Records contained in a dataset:
-- ==== Sys2Proof/Laws/InvCoreOps.lean ====
section
/-! SUPPORT. Every operation of Machine/CoreOps.lean keeps the invariant. -/

set_option Elab.async false

namespace Sys2Proof.Machine

open Sys2Proof

theorem setTtReg_inv {a1 : State} (a2) (a3) (a4) (ha1 : Inv a1) : Inv (setTtReg a1 a2 a3 a4) := by
  unfold setTtReg
  repeat' first
      | with_reducible assumption | with_reducible apply State.setReg_inv | intro _

theorem setTt_inv {a1 : State} (a2) (a3) (ha1 : Inv a1) : Inv (setTt a1 a2 a3) := by
  unfold setTt
  repeat' first
      | with_reducible assumption | with_reducible apply State.setCoreRaw_inv | intro _

theorem setWaits_inv {a1 : State} (a2) (a3) (a4) (ha1 : Inv a1) : Inv (setWaits a1 a2 a3 a4) := by
  unfold setWaits
  repeat' first
      | with_reducible assumption | with_reducible apply State.setCore_inv | extract_lets | intro _ | with_reducible apply inv_ite | split
      | dsimp +zetaDelta only

theorem wakeCore_inv {a1 : State} (a2) (ha1 : Inv a1) : Inv (wakeCore a1 a2) := by
  unfold wakeCore
  repeat' first
      | with_reducible assumption | with_reducible apply setWaits_inv | extract_lets | with_reducible apply foldl_inv
      | with_reducible apply foldl_inv1 | intro _ | with_reducible apply inv_ite | split | dsimp +zetaDelta only

theorem endWait_inv {a1 : State} (a2) (a3) (a4) (a5) (ha1 : Inv a1) : Inv (endWait a1 a2 a3 a4 a5) := by
  unfold endWait
  repeat' first
      | with_reducible assumption | with_reducible apply setWaits_inv | extract_lets | intro _ | dsimp +zetaDelta only

theorem setEvent_inv {a1 : State} (a2) (a3) (ha1 : Inv a1) : Inv (setEvent a1 a2 a3) := by
  unfold setEvent
  repeat' first
      | with_reducible assumption | with_reducible apply wakeCore_inv | with_reducible apply State.setCore_inv | extract_lets | intro _
      | dsimp +zetaDelta only

theorem State.setLock_inv {a1 : State} (a2) (a3) (ha1 : Inv a1) : Inv (State.setLock a1 a2 a3) := by
  unfold State.setLock
  repeat' first
      | with_reducible assumption | intro _ | fail_if_no_progress with_reducible refine inv_frame ?_ rfl rfl rfl

theorem serveLock_inv {a1 : State} (a2) (a3) (ha1 : Inv a1) : Inv (serveLock a1 a2 a3) := by
  unfold serveLock
  repeat' first
      | with_reducible assumption | with_reducible apply State.setLock_inv | with_reducible apply endWait_inv
      | with_reducible apply cntPreg_inv | extract_lets | intro _ | split | dsimp +zetaDelta only

theorem breakLock_inv {a1 : State} (a2) (ha1 : Inv a1) : Inv (breakLock a1 a2) := by
  unfold breakLock
  repeat' first
      | with_reducible assumption | with_reducible apply serveLock_inv | with_reducible apply State.setLock_inv
      | with_reducible apply raiseErr_inv | with_reducible apply cntPreg_inv | extract_lets | intro _ | dsimp +zetaDelta only

theorem breakLocksOf_inv {a1 : State} (a2) (ha1 : Inv a1) : Inv (breakLocksOf a1 a2) := by
  unfold breakLocksOf
  repeat' first
      | with_reducible assumption | with_reducible apply breakLock_inv | with_reducible apply foldl_inv | with_reducible apply foldl_inv1
      | intro _ | with_reducible apply inv_ite | split

theorem leaveQueues_inv {a1 : State} (a2) (ha1 : Inv a1) : Inv (leaveQueues a1 a2) := by
  unfold leaveQueues
  repeat' first
      | with_reducible assumption | with_reducible apply State.setLock_inv | extract_lets | with_reducible apply foldl_inv
      | with_reducible apply foldl_inv1 | intro _ | split | dsimp +zetaDelta only

theorem lockTaken_inv {a1 : State} (a2) (a3) (a4) (ha1 : Inv a1) : Inv (lockTaken a1 a2 a3 a4).1 := by
  unfold lockTaken
  repeat' first
      | with_reducible assumption | with_reducible apply State.setLock_inv | intro _ | with_reducible apply inv_ite | split

theorem acquire_inv {a1 : State} (a2) (a3) (a4) (ha1 : Inv a1) : Inv (acquire a1 a2 a3 a4).1 := by
  unfold acquire
  repeat' first
      | with_reducible assumption | with_reducible apply lockTaken_inv | with_reducible apply serveLock_inv
      | with_reducible apply State.setLock_inv | with_reducible apply raiseErr_inv | with_reducible apply cntPreg_inv | extract_lets
      | intro _ | with_reducible apply inv_ite | split | dsimp +zetaDelta only

theorem release_inv {a1 : State} (a2) (a3) (a4) (ha1 : Inv a1) : Inv (release a1 a2 a3 a4).1 := by
  unfold release
  repeat' first
      | with_reducible assumption | with_reducible apply serveLock_inv | with_reducible apply State.setLock_inv
      | with_reducible apply raiseErr_inv | extract_lets | intro _ | with_reducible apply inv_ite | split | dsimp +zetaDelta only

theorem haltCore_inv {a1 : State} (a2) (a3) (a4) (a5) (ha1 : Inv a1) : Inv (haltCore a1 a2 a3 a4 a5) := by
  unfold haltCore
  repeat' first
      | with_reducible assumption | with_reducible apply leaveQueues_inv | with_reducible apply State.setCore_inv
      | with_reducible apply raiseErrX_inv | with_reducible apply raiseInt_inv | extract_lets | intro _ | dsimp +zetaDelta only

theorem noteUpset_inv {a1 : State} (a2) (a3) (a4) (ha1 : Inv a1) : Inv (noteUpset a1 a2 a3 a4) := by
  unfold noteUpset
  repeat' first
      | with_reducible assumption | with_reducible apply raiseErr_inv | intro _ | with_reducible apply inv_ite | split

theorem haltLate_inv {a1 : State} (a2) (a3) (a4) (a5) (ha1 : Inv a1) : Inv (haltLate a1 a2 a3 a4 a5) := by
  unfold haltLate
  repeat' first
      | with_reducible assumption | with_reducible apply haltCore_inv | intro _ | split

theorem sendStatus_inv {a1 : State} (a2) (a3) (a4) (ha1 : Inv a1) : Inv (sendStatus a1 a2 a3 a4) := by
  unfold sendStatus
  repeat' first
      | with_reducible assumption | with_reducible apply State.setCore_inv | with_reducible apply raiseErr_inv | extract_lets | intro _
      | with_reducible apply inv_ite | split | dsimp +zetaDelta only

theorem spendFare_inv {a1 : State} (a2) (a3) (ha1 : Inv a1) : Inv (spendFare a1 a2 a3) := by
  unfold spendFare
  repeat' first
      | with_reducible assumption | with_reducible apply State.setCore_inv | extract_lets | intro _ | dsimp +zetaDelta only

theorem launch_inv {a1 : State} (a2) (a3) (a4) (ha1 : Inv a1) : Inv (launch a1 a2 a3 a4) := by
  unfold launch
  repeat' first
      | with_reducible assumption | with_reducible apply xlFill_inv | with_reducible apply xlAppend_inv
      | with_reducible apply State.setCore_inv | with_reducible apply cntPreg_inv | extract_lets | intro _ | with_reducible apply inv_ite
      | split | fail_if_no_progress with_reducible refine inv_frame ?_ rfl rfl rfl | dsimp +zetaDelta only

theorem beginSend_inv {a1 : State} (a2) (a3) (a4) (ha1 : Inv a1) : Inv (beginSend a1 a2 a3 a4) := by
  unfold beginSend
  repeat' first
      | with_reducible assumption | with_reducible apply spendFare_inv | with_reducible apply xlReserve_inv
      | with_reducible apply State.setCore_inv | extract_lets | intro _ | with_reducible apply inv_ite | split | dsimp +zetaDelta only

theorem resumeSend_inv {a1 : State} (a2) (ha1 : Inv a1) : Inv (resumeSend a1 a2) := by
  unfold resumeSend
  repeat' first
      | with_reducible assumption | with_reducible apply beginSend_inv | with_reducible apply setWaits_inv | extract_lets | intro _
      | with_reducible apply inv_ite | split | dsimp +zetaDelta only

theorem drainSendQ_inv {a1 : State} (a2) (ha1 : Inv a1) : Inv (drainSendQ a1 a2) := by
  unfold drainSendQ
  repeat' first
      | with_reducible assumption | with_reducible apply launch_inv | with_reducible apply spendFare_inv | with_reducible apply setTt_inv
      | extract_lets | with_reducible apply foldl_inv | with_reducible apply foldl_inv1 | intro _ | with_reducible apply inv_ite | split
      | dsimp +zetaDelta only

theorem wakeSender_inv {a1 : State} (a2) (ha1 : Inv a1) : Inv (wakeSender a1 a2) := by
  unfold wakeSender
  repeat' first
      | with_reducible assumption | with_reducible apply drainSendQ_inv | with_reducible apply resumeSend_inv | intro _

theorem wakeSenders_inv {a1 : State} (ha1 : Inv a1) : Inv (wakeSenders a1) := by
  unfold wakeSenders
  repeat' first
      | with_reducible assumption | with_reducible apply wakeSender_inv | with_reducible apply foldl_inv | with_reducible apply foldl_inv1
      | intro _ | with_reducible apply inv_ite | split

theorem dropMsg_inv {a1 : State} (a2) (a3) (a4) (ha1 : Inv a1) : Inv (dropMsg a1 a2 a3 a4) := by
  unfold dropMsg
  repeat' first
      | with_reducible assumption | with_reducible apply raiseErr_inv | with_reducible apply cntPreg_inv | extract_lets | intro _ | split
      | dsimp +zetaDelta only

theorem beginFill_inv {a1 : State} (a2) (a3) (ha1 : Inv a1) : Inv (beginFill a1 a2 a3) := by
  unfold beginFill
  repeat' first
      | with_reducible assumption | with_reducible apply dropMsg_inv | with_reducible apply State.setCore_inv | extract_lets | intro _
      | split | fail_if_no_progress with_reducible refine inv_frame ?_ rfl rfl rfl | dsimp +zetaDelta only

theorem deliver_inv {a1 : State} (a2) (a3) (ha1 : Inv a1) : Inv (deliver a1 a2 a3) := by
  unfold deliver
  repeat' first
      | with_reducible assumption | with_reducible apply dropMsg_inv | with_reducible apply wakeCore_inv
      | with_reducible apply State.setCore_inv | with_reducible apply cntPreg_inv | extract_lets | intro _ | with_reducible apply inv_ite
      | split | dsimp +zetaDelta only

theorem spoilMsg_inv {a1 : State} (a2) (ha1 : Inv a1) : Inv (spoilMsg a1 a2) := by
  unfold spoilMsg
  repeat' first
      | with_reducible assumption | with_reducible apply dropMsg_inv | with_reducible apply State.setCore_inv | extract_lets | intro _
      | with_reducible apply inv_ite | split | dsimp +zetaDelta only

theorem dropFilling_inv {a1 : State} (a2) (ha1 : Inv a1) : Inv (dropFilling a1 a2) := by
  unfold dropFilling
  repeat' first
      | with_reducible assumption | with_reducible apply dropMsg_inv | extract_lets | with_reducible apply foldl_inv
      | with_reducible apply foldl_inv1 | intro _ | fail_if_no_progress with_reducible refine inv_frame ?_ rfl rfl rfl
      | dsimp +zetaDelta only

theorem arriveFare_inv {a1 : State} (a2) (ha1 : Inv a1) : Inv (arriveFare a1 a2) := by
  unfold arriveFare
  repeat' first
      | with_reducible assumption | with_reducible apply wakeSender_inv | with_reducible apply State.setCore_inv
      | with_reducible apply cntPreg_inv | extract_lets | intro _ | with_reducible apply inv_ite | split | dsimp +zetaDelta only

theorem berthRelease_inv {a1 : State} (a2) (a3) (ha1 : Inv a1) : Inv (berthRelease a1 a2 a3) := by
  unfold berthRelease
  repeat' first
      | with_reducible assumption | with_reducible apply routeFare_inv | with_reducible apply State.setCore_inv | extract_lets | intro _
      | with_reducible apply inv_ite | split | dsimp +zetaDelta only

theorem resetRegs_inv {s : State} (p keep) (h : Inv s) : Inv (resetRegs s p keep) :=
  ⟨filter_wf _ _ _ h.regs, h.staged, h.captured, h.dm, h.poison, h.bar4, h.queue, h.inq, h.report⟩

theorem clearCore_inv {a1 : State} (a2) (ha1 : Inv a1) : Inv (clearCore a1 a2) := by
  unfold clearCore
  repeat' first
      | with_reducible assumption | with_reducible apply resetRegs_inv | with_reducible apply dropFilling_inv
      | with_reducible apply xlCancel_inv | with_reducible apply State.setCore_inv | extract_lets | intro _
      | fail_if_no_progress with_reducible refine inv_frame ?_ rfl rfl rfl | dsimp +zetaDelta only

theorem loseLocks_inv {a1 : State} (a2) (ha1 : Inv a1) : Inv (loseLocks a1 a2) := by
  unfold loseLocks
  repeat' first
      | with_reducible assumption | with_reducible apply leaveQueues_inv | with_reducible apply breakLocksOf_inv
      | with_reducible apply foldl_inv | with_reducible apply foldl_inv1 | intro _

theorem resetCore_inv {a1 : State} (a2) (ha1 : Inv a1) : Inv (resetCore a1 a2) := by
  unfold resetCore
  repeat' first
      | with_reducible assumption | with_reducible apply loseLocks_inv | with_reducible apply clearCore_inv | intro _

theorem stopFenced_inv {a1 : State} (a2) (ha1 : Inv a1) : Inv (stopFenced a1 a2) := by
  unfold stopFenced
  repeat' first
      | with_reducible assumption | with_reducible apply xlCancel_inv | with_reducible apply State.setCore_inv
      | with_reducible apply clrPreg_inv | extract_lets | intro _ | with_reducible apply inv_ite | split | dsimp +zetaDelta only

theorem fenceCores_inv {a1 : State} (a2) (ha1 : Inv a1) : Inv (fenceCores a1 a2) := by
  unfold fenceCores
  repeat' first
      | with_reducible assumption | with_reducible apply stopFenced_inv | with_reducible apply loseLocks_inv
      | with_reducible apply orPreg_inv | extract_lets | with_reducible apply foldl_inv | with_reducible apply foldl_inv1 | intro _
      | dsimp +zetaDelta only

theorem fenceCore_inv {a1 : State} (a2) (ha1 : Inv a1) : Inv (fenceCore a1 a2) := by
  unfold fenceCore
  repeat' first
      | with_reducible assumption | with_reducible apply fenceCores_inv | intro _

theorem unfenceCore_inv {a1 : State} (a2) (ha1 : Inv a1) : Inv (unfenceCore a1 a2) := by
  unfold unfenceCore
  repeat' first
      | with_reducible assumption | with_reducible apply resetCore_inv | with_reducible apply clrPreg_inv | extract_lets | intro _
      | with_reducible apply inv_ite | split | dsimp +zetaDelta only

theorem askPark_inv {a1 : State} (a2) (ha1 : Inv a1) : Inv (askPark a1 a2) := by
  unfold askPark
  repeat' first
      | with_reducible assumption | with_reducible apply leaveQueues_inv | with_reducible apply State.setCore_inv | extract_lets | intro _
      | split | dsimp +zetaDelta only

theorem startCore_inv {a1 : State} (a2) (a3) (ha1 : Inv a1) : Inv (startCore a1 a2 a3) := by
  unfold startCore
  repeat' first
      | with_reducible assumption | with_reducible apply State.setCore_inv | extract_lets | intro _ | with_reducible apply inv_ite | split
      | dsimp +zetaDelta only

end Sys2Proof.Machine
end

▶ What needs to be done
Return the lines above precisely as they appear, beginning at the first line and ending at the line with "setWaits_inv | extract_lets | intro _ |", and nothing after it.

▶ Solution below
-- ==== Sys2Proof/Laws/InvCoreOps.lean ====
section
/-! SUPPORT. Every operation of Machine/CoreOps.lean keeps the invariant. -/

set_option Elab.async false

namespace Sys2Proof.Machine

open Sys2Proof

theorem setTtReg_inv {a1 : State} (a2) (a3) (a4) (ha1 : Inv a1) : Inv (setTtReg a1 a2 a3 a4) := by
  unfold setTtReg
  repeat' first
      | with_reducible assumption | with_reducible apply State.setReg_inv | intro _

theorem setTt_inv {a1 : State} (a2) (a3) (ha1 : Inv a1) : Inv (setTt a1 a2 a3) := by
  unfold setTt
  repeat' first
      | with_reducible assumption | with_reducible apply State.setCoreRaw_inv | intro _

theorem setWaits_inv {a1 : State} (a2) (a3) (a4) (ha1 : Inv a1) : Inv (setWaits a1 a2 a3 a4) := by
  unfold setWaits
  repeat' first
      | with_reducible assumption | with_reducible apply State.setCore_inv | extract_lets | intro _ | with_reducible apply inv_ite | split
      | dsimp +zetaDelta only

theorem wakeCore_inv {a1 : State} (a2) (ha1 : Inv a1) : Inv (wakeCore a1 a2) := by
  unfold wakeCore
  repeat' first
      | with_reducible assumption | with_reducible apply setWaits_inv | extract_lets | with_reducible apply foldl_inv
      | with_reducible apply foldl_inv1 | intro _ | with_reducible apply inv_ite | split | dsimp +zetaDelta only

theorem endWait_inv {a1 : State} (a2) (a3) (a4) (a5) (ha1 : Inv a1) : Inv (endWait a1 a2 a3 a4 a5) := by
  unfold endWait
  repeat' first
      | with_reducible assumption | with_reducible apply setWaits_inv | extract_lets | intro _ | dsimp +zetaDelta only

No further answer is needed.